The NIST model of cloud computing is composed of five essential characteristics, three service models, and four deployment models. I thought it would be interesting to do a quick write up of how LegalCloud.net fits into the v15 NIST definition of cloud computing. It's a model I certainly support, but do find a bit inaccessible to newcommers to the cloud at times. But, that will change over time. What follows is some information about how LegalCloud.net, a real life cloud computing service, fits into the NIST model.
Service Models:
LegalCloud is an IaaS model cloud. We are specifically delivering data center infrastructure to law firms on a globally.
In the not so distant future there will be PaaS and even possibly SaaS opportunities associated with and deployed by LegalCloud and it's partners. There are many possibilities.
Deployment Model:
LegalCloud is a Hybrid Cloud composed of both community and private types.
Our Community is Law Firms and only law firms. This focus allows us to uniquely and completely address the needs of our clients.
As a Hybrid cloud, we provide both on-premise and off-premise services for our customers that bridge the gap between their own facilities and the cloud facilities we manage as is appropriate and necessary.
Essential Characteristics
The LegalCloud console (1.1), which is in Alpha at the time of this writing, is the tool that our clients use to self-provision servers in any of our globally distributed data centers. For the first time publically I’ve included a couple of small screen shots from our staging environment. The things they provision are networking, compute, storage, and a few other related things. The storage components in particular are interesting because they can be further dynamically provisioned and grown (or shrunk) on-demand.

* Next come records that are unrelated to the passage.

-- ==== Sys2Proof/Safety.lean ====
section
/-!
DEFINITION. What the spec promises of every response the block delivers, whatever was asked: the
reserved bits of an identifier, the extended flag, the payload lengths, the range of each decoded
field, and the pairing of an error with its info. A state is legal when all it has delivered is.
-/

namespace Sys2Proof.Machine

/-- A decoded field of `W` bits with divisor `d`: the raw value is a signed `W`-bit integer and the
value is exactly `raw / d` (R152, R163). -/
abbrev ScaledField.legal (W d : Nat) (f : ScaledField) : Prop :=
  f.div = d ∧ -2 ^ (W - 1) ≤ f.raw ∧ f.raw < 2 ^ (W - 1) ∧ f.value = (f.raw : Rat) / (d : Rat)

/-- A record has the field widths and divisors of its layout (R69, R153). -/
abbrev TelemetryRecord.legal : TelemetryRecord → Prop
  | .status _ erpm current dutyCycle =>
    erpm.legal 32 1 ∧ current.legal 16 10 ∧ dutyCycle.legal 16 1000
  | .status2 _ ampHours ampHoursCharged => ampHours.legal 32 10000 ∧ ampHoursCharged.legal 32 10000
  | .status3 _ wattHours wattHoursCharged =>
    wattHours.legal 32 10000 ∧ wattHoursCharged.legal 32 10000
  | .status4 _ tempFet tempMotor currentIn pidPos =>
    tempFet.legal 16 10 ∧ tempMotor.legal 16 10 ∧ currentIn.legal 16 10 ∧ pidPos.legal 16 50
  | .status5 _ tachometer voltageIn => tachometer.legal 32 6 ∧ voltageIn.legal 16 10
  | .status6 _ adc1 adc2 adc3 ppm =>
    adc1.legal 16 1000 ∧ adc2.legal 16 1000 ∧ adc3.legal 16 1000 ∧ ppm.legal 16 1000

/-- The payload lengths a command kind can have (R63, R70). -/
abbrev legalTxLen (k : CommandKind) (n : Nat) : Prop :=
  match k with
  | .setStoredPosition => n = 5
  | .setPositionFloat => n = 4 ∨ n = 8
  | _ => n = 4

/-- An output frame: bits 28:16 zero and bits 15:8 the type id of a command (R60, R61, R67), the
extended flag true, and a payload length of that command (R70). -/
abbrev legalFrame (identifier : Ident29) (extended : Bool) (payload : List Byte) : Prop :=
  identifier.toNat < 65536 ∧ extended = true ∧
    match commandKindOf (identifier.extractLsb' 8 8) with
    | some k => legalTxLen k payload.length
    | none => False

/-- An error and its info go together, and the info names a true cause: a value outside [0, 255], a
Status type id with a payload shorter than it requires, or a kind outside the Command table
(R200, R206). -/
abbrev legalError : ErrorKind → ErrorInfo → Prop
  | .rangeError, .rangeInfo _ value => value < 0 ∨ 255 < value
  | .formatError, .formatInfo typeId length required =>
    length < required ∧
      match statusKindOf typeId with
      | some k => required = reqLen k
      | none => False
  | .valueOutOfRange, .valueInfo _ => True
  | .illegalRequest, .illegalInfo kind => commandKindOf kind = none
  | _, _ => False

/-- A response the spec allows the block to give. -/
abbrev Response.legal : Response → Prop
  | .ident identifier => identifier.toNat < 65536
  | .fields _ _ => True
  | .frame identifier extended payload => legalFrame identifier extended payload
  | .record rec => rec.legal
  | .noRecord _ typeId => statusKindOf typeId = none
  | .error kind info => legalError kind info

/-- Every response delivered so far is one the spec allows. -/
abbrev State.legal (s : State) : Prop := ∀ r ∈ s.responses, r.legal

end Sys2Proof.Machine
end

The resources that clients provision via our console are from pools of resources. In our case they are not truly location independent as we must provide a certain amount of auditability. But, they are deployable in various geographies.

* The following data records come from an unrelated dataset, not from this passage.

-- ==== Sys2Proof/Laws/Ops.lean ====
section
/-!
SUPPORT. What each shared operation can do, said once: the payload spaces, the identifier model, the
operand conversions.
-/

namespace Sys2Proof.Machine

/-! ### The output payload -/

/-- Read after write, at the offset written. -/
@[simp] theorem readByte_writeByte_same (m : Memory) (off : Nat) (v : Byte) :
    readByte (writeByte m off v) off = some v := by
  induction m with
  | nil => simp [writeByte, readByte]
  | cons c m ih =>
    obtain ⟨a, b⟩ := c
    unfold writeByte
    split
    · simp [readByte]
    · split
      · simp [readByte]
      · rename_i h1 h2
        have : a ≠ off := fun h => h2 h.symm
        simp [readByte, this, ih]

/-- A write leaves every other offset alone. -/
theorem readByte_writeByte_other (m : Memory) (off a : Nat) (v : Byte) (h : a ≠ off) :
    readByte (writeByte m off v) a = readByte m a := by
  induction m with
  | nil => simp [writeByte, readByte, h.symm]
  | cons c m ih =>
    obtain ⟨a', b⟩ := c
    unfold writeByte
    split
    · simp [readByte, h.symm]
    · split
      · rename_i h2; subst h2; simp [readByte, h.symm]
      · simp [readByte, ih]

/-- The offsets after a write are those before it and the one written. -/
theorem mem_writeByte {m : Memory} {off : Nat} {v : Byte} {c : Host.Cell}
    (h : c ∈ writeByte m off v) : c.1 = off ∨ c ∈ m := by
  induction m with
  | nil => simp_all [writeByte]
  | cons d m ih =>
    obtain ⟨a, b⟩ := d
    unfold writeByte at h
    split at h
    · simp at h; rcases h with rfl | rfl | h <;> simp_all
    · split at h
      · simp at h; rcases h with rfl | h <;> simp_all
      · simp at h
        rcases h with rfl | h
        · simp
        · rcases ih h with h | h <;> simp_all

/-- A write keeps the canonical form. -/
theorem writeByte_wf {m : Memory} (off : Nat) (v : Byte) (h : m.wf) : (writeByte m off v).wf := by
  induction m with
  | nil => simp [writeByte, Memory.wf]
  | cons d m ih =>
    obtain ⟨a, b⟩ := d
    obtain ⟨hd, hm⟩ := List.pairwise_cons.1 h
    unfold writeByte
    split
    · rename_i hlt
      refine List.pairwise_cons.2 ⟨fun c hc => ?_, h⟩
      rcases List.mem_cons.1 hc with rfl | hc
      · exact hlt
      · exact hlt.trans (hd c hc)
    · split
      · rename_i heq; subst heq
        exact List.pairwise_cons.2 ⟨hd, hm⟩
      · refine List.pairwise_cons.2 ⟨fun c hc => ?_, ih hm⟩
        rcases mem_writeByte hc with h' | h'
        · show a < c.1
          rw [h']; omega
        · exact hd c h'

theorem writeBytes_wf {m : Memory} (off : Nat) (bs : List Byte) (h : m.wf) :
    (writeBytes m off bs).wf := by
  induction bs generalizing m off with
  | nil => exact h
  | cons b bs ih => exact ih (off + 1) (writeByte_wf off b h)

/-- `MemWrite` keeps the canonical form. -/
theorem memWrite_wf {m : Memory} (off n : Nat) (v : BitVec (8 * n)) (h : m.wf) :
    (memWrite m off n v).wf :=
  writeBytes_wf off _ h

/-- A run of writes: offset `off + k` holds byte `k` of the run. -/
theorem readByte_writeBytes (m : Memory) (off : Nat) (bs : List Byte) (a : Nat) :
    readByte (writeBytes m off bs) a =
      if off ≤ a ∧ a < off + bs.length then bs[a - off]? else readByte m a := by
  induction bs generalizing m off with
  | nil => simp [writeBytes]
  | cons b bs ih =>
    rw [writeBytes, ih]
    rcases Nat.lt_trichotomy a off with h | h | h
    · rw [if_neg (by omega), if_neg (by omega), readByte_writeByte_other _ _ _ _ (by omega)]
    · subst h
      rw [if_neg (by omega), if_pos (by simp), readByte_writeByte_same]
      simp
    · obtain ⟨k, rfl⟩ := Nat.exists_eq_add_of_lt h
      simp only [List.length_cons]
      split <;> rename_i h1
      · rw [if_pos (by omega), show off + k + 1 - off = k + 1 by omega,
          show off + k + 1 - (off + 1) = k by omega, List.getElem?_cons_succ]
      · rw [if_neg (by omega), readByte_writeByte_other _ _ _ _ (by omega)]

@[simp] theorem length_beBytes (n : Nat) (v : BitVec (8 * n)) : (beBytes n v).length = n := by
  simp [beBytes]

/-- The payload formats P_I32 and P_F32, byte by byte (R68). -/
theorem payloadBytes_word (v : BitVec 32) :
    payloadBytes (memWrite [] 0 4 v) =
      [v.extractLsb' 24 8, v.extractLsb' 16 8, v.extractLsb' 8 8, v.extractLsb' 0 8] := rfl

/-- The payload format P_F32F32, byte by byte (R68). -/
theorem payloadBytes_two_words (v u : BitVec 32) :
    payloadBytes (memWrite (memWrite [] 0 4 v) 4 4 u) =
      [v.extractLsb' 24 8, v.extractLsb' 16 8, v.extractLsb' 8 8, v.extractLsb' 0 8,
       u.extractLsb' 24 8, u.extractLsb' 16 8, u.extractLsb' 8 8, u.extractLsb' 0 8] := rfl

/-- The payload format P_F32I8, byte by byte (R68). -/
theorem payloadBytes_word_byte (v : BitVec 32) (b : BitVec 8) :
    payloadBytes (memWrite (memWrite [] 0 4 v) 4 1 b) =
      [v.extractLsb' 24 8, v.extractLsb' 16 8, v.extractLsb' 8 8, v.extractLsb' 0 8,
       b.extractLsb' 0 8] := rfl

/-! ### The identifier model -/

@[simp] theorem inByteRange_iff (n : Int) : inByteRange n = true ↔ 0 ≤ n ∧ n ≤ 255 := by
  simp [inByteRange]

/-- Concatenation as arithmetic. -/
theorem toNat_append_eq {a b : Nat} (x : BitVec a) (y : BitVec b) :
    (x ++ y).toNat = x.toNat * 2 ^ b + y.toNat := by
  rw [BitVec.toNat_append, Nat.shiftLeft_eq, Nat.mul_comm, ← Nat.two_pow_add_eq_or_of_lt y.isLt]

theorem ident29_toNat (t n : Byte) : (ident29 t n).toNat = n.toNat + 256 * t.toNat := by
  have h : (ident29 t n).toNat = ((0 : BitVec 13) ++ t ++ n).toNat := rfl
  rw [h, toNat_append_eq, toNat_append_eq]
  simp
  omega

theorem ident32_toNat (hi : BitVec 16) (t n : Byte) :
    (ident32 hi t n).toNat = n.toNat + 256 * t.toNat + 65536 * hi.toNat := by
  have h : (ident32 hi t n).toNat = (hi ++ t ++ n).toNat := rfl
  rw [h, toNat_append_eq, toNat_append_eq]
  omega

theorem nodeField_toNat (d : Ident32) : (nodeField d).toNat = d.toNat % 256 := by
  simp [nodeField, BitVec.extractLsb'_toNat]

theorem typeIdField_toNat (d : Ident32) : (typeIdField d).toNat = d.toNat / 256 % 256 := by
  simp [typeIdField, BitVec.extractLsb'_toNat, Nat.shiftRight_eq_div_pow]

theorem ignoredField_toNat (d : Ident32) : (ignoredField d).toNat = d.toNat / 65536 := by
  have := d.isLt
  simp [ignoredField, BitVec.extractLsb'_toNat, Nat.shiftRight_eq_div_pow]
  omega

/-- The three fields of a built identifier. -/
theorem fields_ident32 (hi : BitVec 16) (t n : Byte) :
    ignoredField (ident32 hi t n) = hi ∧ typeIdField (ident32 hi t n) = t ∧
      nodeField (ident32 hi t n) = n := by
  have h1 := hi.isLt
  have h2 := t.isLt
  have h3 := n.isLt
  refine ⟨?_, ?_, ?_⟩ <;> apply BitVec.eq_of_toNat_eq <;>
    simp only [ignoredField_toNat, typeIdField_toNat, nodeField_toNat, ident32_toNat] <;> omega

/-- What the COMPOSE computation can do. -/
theorem composeIdent_cases (node typeId : Int) :
    (¬ (0 ≤ node ∧ node ≤ 255) ∧ composeIdent node typeId = raiseRange .node node) ∨
    ((0 ≤ node ∧ node ≤ 255) ∧ ¬ (0 ≤ typeId ∧ typeId ≤ 255) ∧
      composeIdent node typeId = raiseRange .typeId typeId) ∨
    ((0 ≤ node ∧ node ≤ 255) ∧ (0 ≤ typeId ∧ typeId ≤ 255) ∧
      composeIdent node typeId = .ok (ident29 (twos 8 typeId) (twos 8 node))) := by
  unfold composeIdent
  rw [← inByteRange_iff, ← inByteRange_iff]
  cases inByteRange node <;> cases inByteRange typeId <;> simp

/-- A command's type id is in range, so within ENCODE a RangeError names the node (R103). -/
theorem commandTypeId_range (k : CommandKind) :
    (0 : Int) ≤ (commandTypeId k).toNat ∧ ((commandTypeId k).toNat : Int) ≤ 255 := by
  have := (commandTypeId k).isLt
  omega

/-! ### Operand conversions -/

/-- What ScaledInt32 can do: raise its field, or give an int32 (R111). -/
theorem scaledInt32_cases (x : F64) (F : Nat) (field : ParamField) :
    ((isNaN x ∨ isInf x ∨ isInf (mul64 x F) ∨
        trunc (mul64 x F) < -2 ^ 31 ∨ 2 ^ 31 - 1 < trunc (mul64 x F)) ∧
      scaledInt32 x F field = raiseValue field) ∨
    (isNaN x = false ∧ isInf x = false ∧ isInf (mul64 x F) = false ∧
      -2 ^ 31 ≤ trunc (mul64 x F) ∧ trunc (mul64 x F) ≤ 2 ^ 31 - 1 ∧
      scaledInt32 x F field = .ok (twos 32 (trunc (mul64 x F)))) := by
  unfold scaledInt32
  cases isNaN x <;> cases isInf x <;> cases isInf (mul64 x F) <;> simp
  by_cases h : trunc (mul64 x F) < -2147483648 ∨ 2147483647 < trunc (mul64 x F)
  · exact .inl ⟨h, fun h1 h2 => by omega⟩
  · exact .inr ⟨by omega, by omega, fun h1 => absurd h1 h⟩

/-- What Float32 can do (R113). -/
theorem float32_cases (x : F64) (field : ParamField) :
    (isNaN x = true ∧ float32 x field = .ok canonicalNaN32) ∨
    (isNaN x = false ∧ isInf32 (rne32 x) = true ∧ isFinite x = true ∧
      float32 x field = raiseValue field) ∨
    (isNaN x = false ∧ ¬ (isInf32 (rne32 x) = true ∧ isFinite x = true) ∧
      float32 x field = .ok (rne32 x)) := by
  unfold float32
  cases isNaN x <;> cases isInf32 (rne32 x) <;> cases isFinite x <;> simp

end Sys2Proof.Machine
end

Rapid elasticity is primarily a function of programmatic interaction w/ API based controls. We will not have API access for our first release. But, we most certainly will layer it in over time. Now, which one to pick?
Our console in association with something we call a pod manager is essentially a part of a distributed monitoring tool that allows our clients to keep an eye on what’s going on for key metrics in their pod.

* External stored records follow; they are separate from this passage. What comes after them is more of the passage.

-- ==== Sys2Proof/Tests/Slice0.lean ====
section
/-!
SUPPORT. Tests of the model and witnesses for the statements. Every expected response comes from
`95_test_vectors.md` (the row or the program step is named), every physical request is written out
field by field from R74, and nothing here was read off the model.
-/

namespace Sys2Proof.Tests

open Sys2Proof Sys2Proof.Machine Sys2Proof.Certificates

/- One theorem at a time: kernel evaluations waiting for one another would each hold a thread. -/
set_option Elab.async false

/-! ### Helpers -/

/-- The response of one step with the request in the slot, if it delivers exactly one and empties
the slot. -/
def answerTo (r : Request) : Option Response :=
  match step { State.reset with inflight := some r } with
  | .next ⟨none, [], [a]⟩ => some a
  | _ => none

/-- The response to a request in the written form of R78. -/
def ask (text : String) : Option Response := (textRequest text).bind answerTo

/-- The answer is a frame with this identifier and payload, extended. -/
def framed (identifier : Nat) (payload : List Byte) : Option Response :=
  some (.frame (BitVec.ofNat 29 identifier) true payload)

/-- The physical fields of a COMPOSE as P3 writes them, `REQ_INT_WIDTH` 9. -/
def physCompose (node typeId : BitVec 9) : PhysRequest 9 :=
  ⟨0, node, typeId, 0, 0, 0, 0, 0, 0, []⟩

/-- The physical fields of an ENCODE as P1 and P4 write them. -/
def physEncode (node : BitVec 9) (kind : BitVec 8) (p0 : F64) : PhysRequest 9 :=
  ⟨2, node, 0, 0, kind, p0, 0, 0, 0, []⟩

/-- The physical fields of a DECODE as P2 writes them. -/
def physDecode (identifier : Ident32) (payload : List Byte) : PhysRequest 9 :=
  ⟨3, 0, 0, identifier, 0, 0, 0, 0, 0, payload⟩

/-- The next state of an outcome, if there is one. -/
def nextOf (o : Host.Outcome State Fault Refusal) : Option State :=
  match o with
  | .next s => some s
  | _ => none

theorem eq_next_of_nextOf {o : Host.Outcome State Fault Refusal} {t : State}
    (h : nextOf o = some t) : o = .next t := by
  cases o <;> simp_all [nextOf]

/-- The premises of a scaled command's frame clause on its parameter. -/
abbrev framesInt (x : F64) (F : Nat) : Prop :=
  isFinite x ∧ isFinite (mul64 x F) ∧ isInt32 (trunc (mul64 x F))

/-- The last case of its error clause: the product is finite and no int32. -/
abbrev leavesInt32 (x : F64) (F : Nat) : Prop :=
  isFinite x ∧ isFinite (mul64 x F) ∧ ¬ isInt32 (trunc (mul64 x F))

/-- The premises of RpmIsTruncatedTowardZero on an integer and a parameter. -/
abbrev integerPart (n : Int) (x : F64) : Prop :=
  isInt32 n ∧ isFinite x ∧ |(n : Rat)| ≤ |f64Value x| ∧ |f64Value x| < |(n : Rat)| + 1 ∧
    0 ≤ (n : Rat) * f64Value x

/-- A legal port at the least widths R7 allows. -/
def leastPort : PortParams := ⟨9, 8⟩

/-! ### WellFormed refuses what is ill formed -/

theorem test_wf_refuses_status_id_as_no_record :
    (Instr.noRecord 0 9 31 []).wf = false ∧ (Instr.noRecord 0 2 31 []).wf = true := by decide

theorem test_width_refuses_node_out_of_field :
    ¬ (Instr.setKp 256 0).fitsWidth 9 ∧ ¬ (Instr.compose 0 (-257)).fitsWidth 9 ∧
    (Instr.compose 255 (-256)).fitsWidth 9 := by decide

theorem test_port_refuses_narrow_widths :
    ¬ (⟨8, 8⟩ : PortParams).legal ∧ ¬ (⟨9, 7⟩ : PortParams).legal ∧ leastPort.legal := by decide

theorem test_port_refuses_long_payload :
    ¬ (Instr.status 0 31 [0, 0, 0, 0, 0, 0, 0, 0, 0]).fitsPort leastPort ∧
    (Instr.status 0 31 [0, 0, 0, 0, 0, 0, 0, 0]).fitsPort leastPort := by decide

/-! ### Decoding: physical fields written out from R74, words from R60 and R62 to R64 -/

theorem test_decode_compose : decode (physCompose 67 68) = .ok (.compose 67 68) := by decide

theorem test_decode_compose_negative :
    decode (physCompose 0 0x1FF) = .ok (.compose 0 (-1)) := by decide

theorem test_decode_decompose :
    decode (⟨1, 0, 0, 0x4443, 0, 0, 0, 0, 0, []⟩ : PhysRequest 9) = .ok (.decompose 0x4443) := by
  decide

theorem test_decode_setCurrent :
    decode (physEncode 31 0x01 0x4004000000000000) =
      .ok (.setCurrent 31 0x4004000000000000) := by decide

theorem test_decode_setRpm :
    decode (physEncode 31 0x03 0xC097700000000000) = .ok (.setRpm 31 0xC097700000000000) := by
  decide

theorem test_decode_setPosition :
    decode (physEncode 2 0x04 0x3FF8000000000000) = .ok (.setPosition 2 0x3FF8000000000000) := by
  decide

theorem test_decode_setKp :
    decode (physEncode 31 0x40 0x3FB999999999999A) = .ok (.setKp 31 0x3FB999999999999A) := by
  decide

theorem test_decode_setKi :
    decode (physEncode 3 0x41 0x8000000000000000) = .ok (.setKi 3 0x8000000000000000) := by decide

LegalCloud has an currently uncommon “broad network access” model. It’s production environments are only available to clients via secure VPN technologies or private lines (point to point or MPLS). We do not allow general access via the internet at large. Period. Within legal cloud all clients, while they do share some infrastructure, they do not co-mingle their data/networks.
That wraps up my comparison of how LegalCloud can be fitted to the NIST cloud computing model.
What’s next?
What is missing from the NIST model today, if it belongs there at all, are the security aspects. I have seen what is likely to be important and solid work going on around an initiative called A6. It discusses Audit, Assertion, Assessment, and Assurance API. This is also now known as A6. There is a great amount of discussion going on in this arena and I’m looking forward to analyzing LegalCloud relative to the A6 API as it matures.
So, as soon as possible, I will write about the other issues around security related concerns and some of the issues that matter to our clients around varous A6 stated concepts.